What you have to do:
Repeat the full listing that follows, word for word.

++++++++

theorem witness_PipeControl_commands :
    Admitted (withCmd active 0 0x0320 (pars [8])) 0 0x0320 (some (pars [8])) (pars [8]) ∧
    Admitted (withCmd active 0 0x0320 (pars [6])) 0 0x0320 (some (pars [6])) (pars [6]) ∧
    Admitted (withCmd splittable 0 0x0321 (pars [6])) 0 0x0321 (some (pars [6])) (pars [6]) ∧
    Admitted (withCmd noSpare 0 0x0322 (pars [9])) 0 0x0322 (some (pars [9])) (pars [9]) ∧
    Admitted (withCmd active 0 0x0323 (pars [7, 9])) 0 0x0323 (some (pars [7, 9])) (pars [7, 9]) ∧
    (pairState active 3 = 0 ∧ pairBroken active 3 = false ∧ pairState splittable 3 = 2 ∧ pairBroken splittable 3 = false ∧
      portEn splittable (4 * 1) = false ∧ pipeState noSpare 9 = 4 ∧ pipeState active 9 ≠ 4 ∧ pipeState active 9 = 2 ∧
      pipeTx 9 = decide (4 ≤ 7) ∧ carrierOf active 7 ≠ none) :=
  ⟨adm _ _ _ (by decide +kernel), adm _ _ _ (by decide +kernel), adm _ _ _ (by decide +kernel),
    adm _ _ _ (by decide +kernel), adm _ _ _ (by decide +kernel), by decide +kernel⟩

/-- A role that is not the first of a pair is refused. -/
theorem witness_PipeControl_refused :
    Admitted (withCmd active 0 0x0320 (pars [7])) 0 0x0320 (some (pars [7])) (pars [7]) ∧ slot (pars [7]) 0 % 2 = 1 ∧
    Admitted (withCmd active 0 0x0322 (pars [9])) 0 0x0322 (some (pars [9])) (pars [9]) ∧ pipeState active 9 ≠ 4 :=
  ⟨adm _ _ _ (by decide +kernel), by decide, adm _ _ _ (by decide +kernel), by decide +kernel⟩

theorem witness_PipeControl_writes :
    clocked splittable = true ∧ reachesBar0 splittable (.fn 0) = true ∧ roleOf splittable 7 < 8 ∧
    pairJoined splittable (roleOf splittable 7 / 2) = true ∧ holderOf splittable 6 = some 6 ∧
    (((List.range 8).map fun d => if d = 7 then bits 0x83E80001 25 16 else fld active (Reg.PIPE_INLET_CLASS 9 d) 25 16).sum ≤ 1000) ∧
    (1000 < ((List.range 8).map fun d => if d = 7 then bits 0x83E90001 25 16 else fld active (Reg.PIPE_INLET_CLASS 9 d) 25 16).sum) := by
  decide +kernel

/-! ## The deckle -/

def portScheduled (s : State) : State :=
  setF (setF (setF s (Reg.DKL_PORT_CFG 0) 0 0 1) (Reg.DKL_CLASS_CFG 0 3) 31 30 3) (Reg.DKL_PORT_CFG 0) 19 16 2
def lst : DklList := { base := 0, cycle := 4000000, ext := 0, entries := [
  { gates := 8, op := 0, interval := 1000000 }, { gates := 0xF7, op := 2, interval := 1000000 },
  { gates := 0, op := 1, interval := 1000000 }, { gates := 0x18, op := 0, interval := 1000000 }] }
def adminList : Port := { admin := (List.range 4).map fun i => (i, lst.entries.getD i ⟨0, 0, 0, 0⟩) }
def commitP (n : Nat) : List Byte := pars [0] ++ fullTimeBytes (5 * 65536 * 1000) ++ [0, 0, 0, 0] ++ pars [4000000, 0, n]
def committed (n : Nat) : DklList :=
  { base := fullTime (slotBytes (commitP n) 1 12), cycle := 4000000, ext := 0, entries :=
    (List.range n).map fun i => tgetD adminList.admin i { gates := 0, op := 0, interval := 0 } }
def frerP : List Byte := pars [32767, 1, 0x10000, 4095, 1, 7, 0xF, 0, 3, 0, 0, 0, 1]
def stream0 : Stream := {
  idMode := 0, idMac := 0, idVid := 0, gen := false, portA := 0, portB := 0, recov := 1, rxPorts := 0, history := 0
  resetMs := 0, popTag := true, taglessPass := true }
def streaming : State := { base with time := { base.time with streams := [(32767, stream0)] } }
def slotted : State := modFn base 0 fun f => { f with trigSlots := [9, 10] }

theorem witness_DeckleCommands_writes :
    clocked base = true ∧ reachesBar0 base (.fn 0) = true ∧ 7 < macCount base.variant ∧ portEn base 7 = false ∧
    clocked ports = true ∧ reachesBar0 ports (.fn 0) = true ∧ portEn ports 0 = true ∧
    isSched ports 0 7 ≠ (bits 0x80000000 31 31 == 1) := by decide +kernel

theorem witness_DeckleCommands_lists :
    (Admitted (withCmd base 0 0x0400 (pars [7, 4095, 1, 77])) 0 0x0400 (some (pars [7, 4095, 1, 77])) (pars [7, 4095, 1, 77]) ∧
      Admitted (withCmd (withPort base adminList) 0 0x0401 (commitP 1)) 0 0x0401 (some (commitP 1)) (commitP 1) ∧
      Admitted (withCmd (withPort base adminList) 0 0x0401 (commitP 2)) 0 0x0401 (some (commitP 2)) (commitP 2) ∧
      Admitted (withCmd (withPort base { oper := some (lst, 7) }) 0 0x0402 (pars [0, 1])) 0 0x0402 (some (pars [0, 1])) (pars [0, 1])) ∧
    ((commitP 1).length = 48 ∧ fullTimeNs (slotBytes (commitP 1) 1 12) < giga ∧ leAt (commitP 1) 20 4 = 0 ∧
      2000 ≤ slot (commitP 1) 3 ∧ slot (commitP 1) 3 ≤ 8000000000 ∧ slot (commitP 1) 4 ≤ slot (commitP 1) 3 ∧
      1 ≤ slot (commitP 1) 5 ∧ slot (commitP 1) 5 ≤ 4096 ∧
      (committed 1).entries.all (entryOk (withPort base adminList) 0) = true ∧
      windowsOk (withPort base adminList) 0 (committed 1) = true ∧ pendClose (withPort base adminList) 0 = false ∧
      (committed 2).entries.all (entryOk (withPort base adminList) 0) = false) :=
  ⟨⟨adm _ _ _ (by decide +kernel), adm _ _ _ (by decide +kernel), adm _ _ _ (by decide +kernel),
    adm _ _ _ (by decide +kernel)⟩, by decide +kernel⟩

/-- A list that is pending close to its change refuses another. -/
def closePending : State := withPort base { adminList with pend := some (lst, 1000) }

theorem witness_DeckleCommands_busy :
    Admitted (withCmd closePending 0 0x0401 (commitP 1)) 0 0x0401 (some (commitP 1)) (commitP 1) ∧
    pendClose closePending 0 = true ∧ (committed 1).entries.all (entryOk closePending 0) = true ∧
    windowsOk closePending 0 (committed 1) = true ∧ (gateEn ports 0 ≠ (bits 1 0 0 == 1) ∨ portPhc ports 0 ≠ bits 0x201 9 8) :=
  ⟨adm _ _ _ (by decide +kernel), by decide +kernel⟩
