-- ==== Sys2Proof/Machine/Objects.lean ====
section
/-! DEFINITION. The names of the dictionary objects (R456 to R458), one constructor per object of the
spec's object tables, and the numbering that orders them in the object store. The docstring of a name gives
its index and subindex (of instance 0) and the rule whose table states it. -/

namespace Sys2Proof.Machine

++++++++

Exercise answer:
theorem witness_PipeControl_commands :
    Admitted (withCmd active 0 0x0320 (pars [8])) 0 0x0320 (some (pars [8])) (pars [8]) ∧
    Admitted (withCmd active 0 0x0320 (pars [6])) 0 0x0320 (some (pars [6])) (pars [6]) ∧
    Admitted (withCmd splittable 0 0x0321 (pars [6])) 0 0x0321 (some (pars [6])) (pars [6]) ∧
    Admitted (withCmd noSpare 0 0x0322 (pars [9])) 0 0x0322 (some (pars [9])) (pars [9]) ∧
    Admitted (withCmd active 0 0x0323 (pars [7, 9])) 0 0x0323 (some (pars [7, 9])) (pars [7, 9]) ∧
    (pairState active 3 = 0 ∧ pairBroken active 3 = false ∧ pairState splittable 3 = 2 ∧ pairBroken splittable 3 = false ∧
      portEn splittable (4 * 1) = false ∧ pipeState noSpare 9 = 4 ∧ pipeState active 9 ≠ 4 ∧ pipeState active 9 = 2 ∧
      pipeTx 9 = decide (4 ≤ 7) ∧ carrierOf active 7 ≠ none) :=
  ⟨adm _ _ _ (by decide +kernel), adm _ _ _ (by decide +kernel), adm _ _ _ (by decide +kernel),
    adm _ _ _ (by decide +kernel), adm _ _ _ (by decide +kernel), by decide +kernel⟩

/-- A role that is not the first of a pair is refused. -/
theorem witness_PipeControl_refused :
    Admitted (withCmd active 0 0x0320 (pars [7])) 0 0x0320 (some (pars [7])) (pars [7]) ∧ slot (pars [7]) 0 % 2 = 1 ∧
    Admitted (withCmd active 0 0x0322 (pars [9])) 0 0x0322 (some (pars [9])) (pars [9]) ∧ pipeState active 9 ≠ 4 :=
  ⟨adm _ _ _ (by decide +kernel), by decide, adm _ _ _ (by decide +kernel), by decide +kernel⟩

theorem witness_PipeControl_writes :
    clocked splittable = true ∧ reachesBar0 splittable (.fn 0) = true ∧ roleOf splittable 7 < 8 ∧
    pairJoined splittable (roleOf splittable 7 / 2) = true ∧ holderOf splittable 6 = some 6 ∧
    (((List.range 8).map fun d => if d = 7 then bits 0x83E80001 25 16 else fld active (Reg.PIPE_INLET_CLASS 9 d) 25 16).sum ≤ 1000) ∧
    (1000 < ((List.range 8).map fun d => if d = 7 then bits 0x83E90001 25 16 else fld active (Reg.PIPE_INLET_CLASS 9 d) 25 16).sum) := by
  decide +kernel

/-! ## The deckle -/

def portScheduled (s : State) : State :=
  setF (setF (setF s (Reg.DKL_PORT_CFG 0) 0 0 1) (Reg.DKL_CLASS_CFG 0 3) 31 30 3) (Reg.DKL_PORT_CFG 0) 19 16 2
def lst : DklList := { base := 0, cycle := 4000000, ext := 0, entries := [
  { gates := 8, op := 0, interval := 1000000 }, { gates := 0xF7, op := 2, interval := 1000000 },
  { gates := 0, op := 1, interval := 1000000 }, { gates := 0x18, op := 0, interval := 1000000 }] }
def adminList : Port := { admin := (List.range 4).map fun i => (i, lst.entries.getD i ⟨0, 0, 0, 0⟩) }
def commitP (n : Nat) : List Byte := pars [0] ++ fullTimeBytes (5 * 65536 * 1000) ++ [0, 0, 0, 0] ++ pars [4000000, 0, n]
def committed (n : Nat) : DklList :=
  { base := fullTime (slotBytes (commitP n) 1 12), cycle := 4000000, ext := 0, entries :=
    (List.range n).map fun i => tgetD adminList.admin i { gates := 0, op := 0, interval := 0 } }
def frerP : List Byte := pars [32767, 1, 0x10000, 4095, 1, 7, 0xF, 0, 3, 0, 0, 0, 1]
def stream0 : Stream := {
  idMode := 0, idMac := 0, idVid := 0, gen := false, portA := 0, portB := 0, recov := 1, rxPorts := 0, history := 0
  resetMs := 0, popTag := true, taglessPass := true }
def streaming : State := { base with time := { base.time with streams := [(32767, stream0)] } }
def slotted : State := modFn base 0 fun f => { f with trigSlots := [9, 10] }

theorem witness_DeckleCommands_writes :
    clocked base = true ∧ reachesBar0 base (.fn 0) = true ∧ 7 < macCount base.variant ∧ portEn base 7 = false ∧
    clocked ports = true ∧ reachesBar0 ports (.fn 0) = true ∧ portEn ports 0 = true ∧
    isSched ports 0 7 ≠ (bits 0x80000000 31 31 == 1) := by decide +kernel

theorem witness_DeckleCommands_lists :
    (Admitted (withCmd base 0 0x0400 (pars [7, 4095, 1, 77])) 0 0x0400 (some (pars [7, 4095, 1, 77])) (pars [7, 4095, 1, 77]) ∧
      Admitted (withCmd (withPort base adminList) 0 0x0401 (commitP 1)) 0 0x0401 (some (commitP 1)) (commitP 1) ∧
      Admitted (withCmd (withPort base adminList) 0 0x0401 (commitP 2)) 0 0x0401 (some (commitP 2)) (commitP 2) ∧
      Admitted (withCmd (withPort base { oper := some (lst, 7) }) 0 0x0402 (pars [0, 1])) 0 0x0402 (some (pars [0, 1])) (pars [0, 1])) ∧
    ((commitP 1).length = 48 ∧ fullTimeNs (slotBytes (commitP 1) 1 12) < giga ∧ leAt (commitP 1) 20 4 = 0 ∧
      2000 ≤ slot (commitP 1) 3 ∧ slot (commitP 1) 3 ≤ 8000000000 ∧ slot (commitP 1) 4 ≤ slot (commitP 1) 3 ∧
      1 ≤ slot (commitP 1) 5 ∧ slot (commitP 1) 5 ≤ 4096 ∧
      (committed 1).entries.all (entryOk (withPort base adminList) 0) = true ∧
      windowsOk (withPort base adminList) 0 (committed 1) = true ∧ pendClose (withPort base adminList) 0 = false ∧
      (committed 2).entries.all (entryOk (withPort base adminList) 0) = false) :=
  ⟨⟨adm _ _ _ (by decide +kernel), adm _ _ _ (by decide +kernel), adm _ _ _ (by decide +kernel),
    adm _ _ _ (by decide +kernel)⟩, by decide +kernel⟩

/-- A list that is pending close to its change refuses another. -/
def closePending : State := withPort base { adminList with pend := some (lst, 1000) }

theorem witness_DeckleCommands_busy :
    Admitted (withCmd closePending 0 0x0401 (commitP 1)) 0 0x0401 (some (commitP 1)) (commitP 1) ∧
    pendClose closePending 0 = true ∧ (committed 1).entries.all (entryOk closePending 0) = true ∧
    windowsOk closePending 0 (committed 1) = true ∧ (gateEn ports 0 ≠ (bits 1 0 0 == 1) ∨ portPhc ports 0 ≠ bits 0x201 9 8) :=
  ⟨adm _ _ _ (by decide +kernel), by decide +kernel⟩
-- ==== Sys2Proof/Machine/Objects.lean ====
section
/-! DEFINITION. The names of the dictionary objects (R456 to R458), one constructor per object of the
spec's object tables, and the numbering that orders them in the object store. The docstring of a name gives
its index and subindex (of instance 0) and the rule whose table states it. -/

namespace Sys2Proof.Machine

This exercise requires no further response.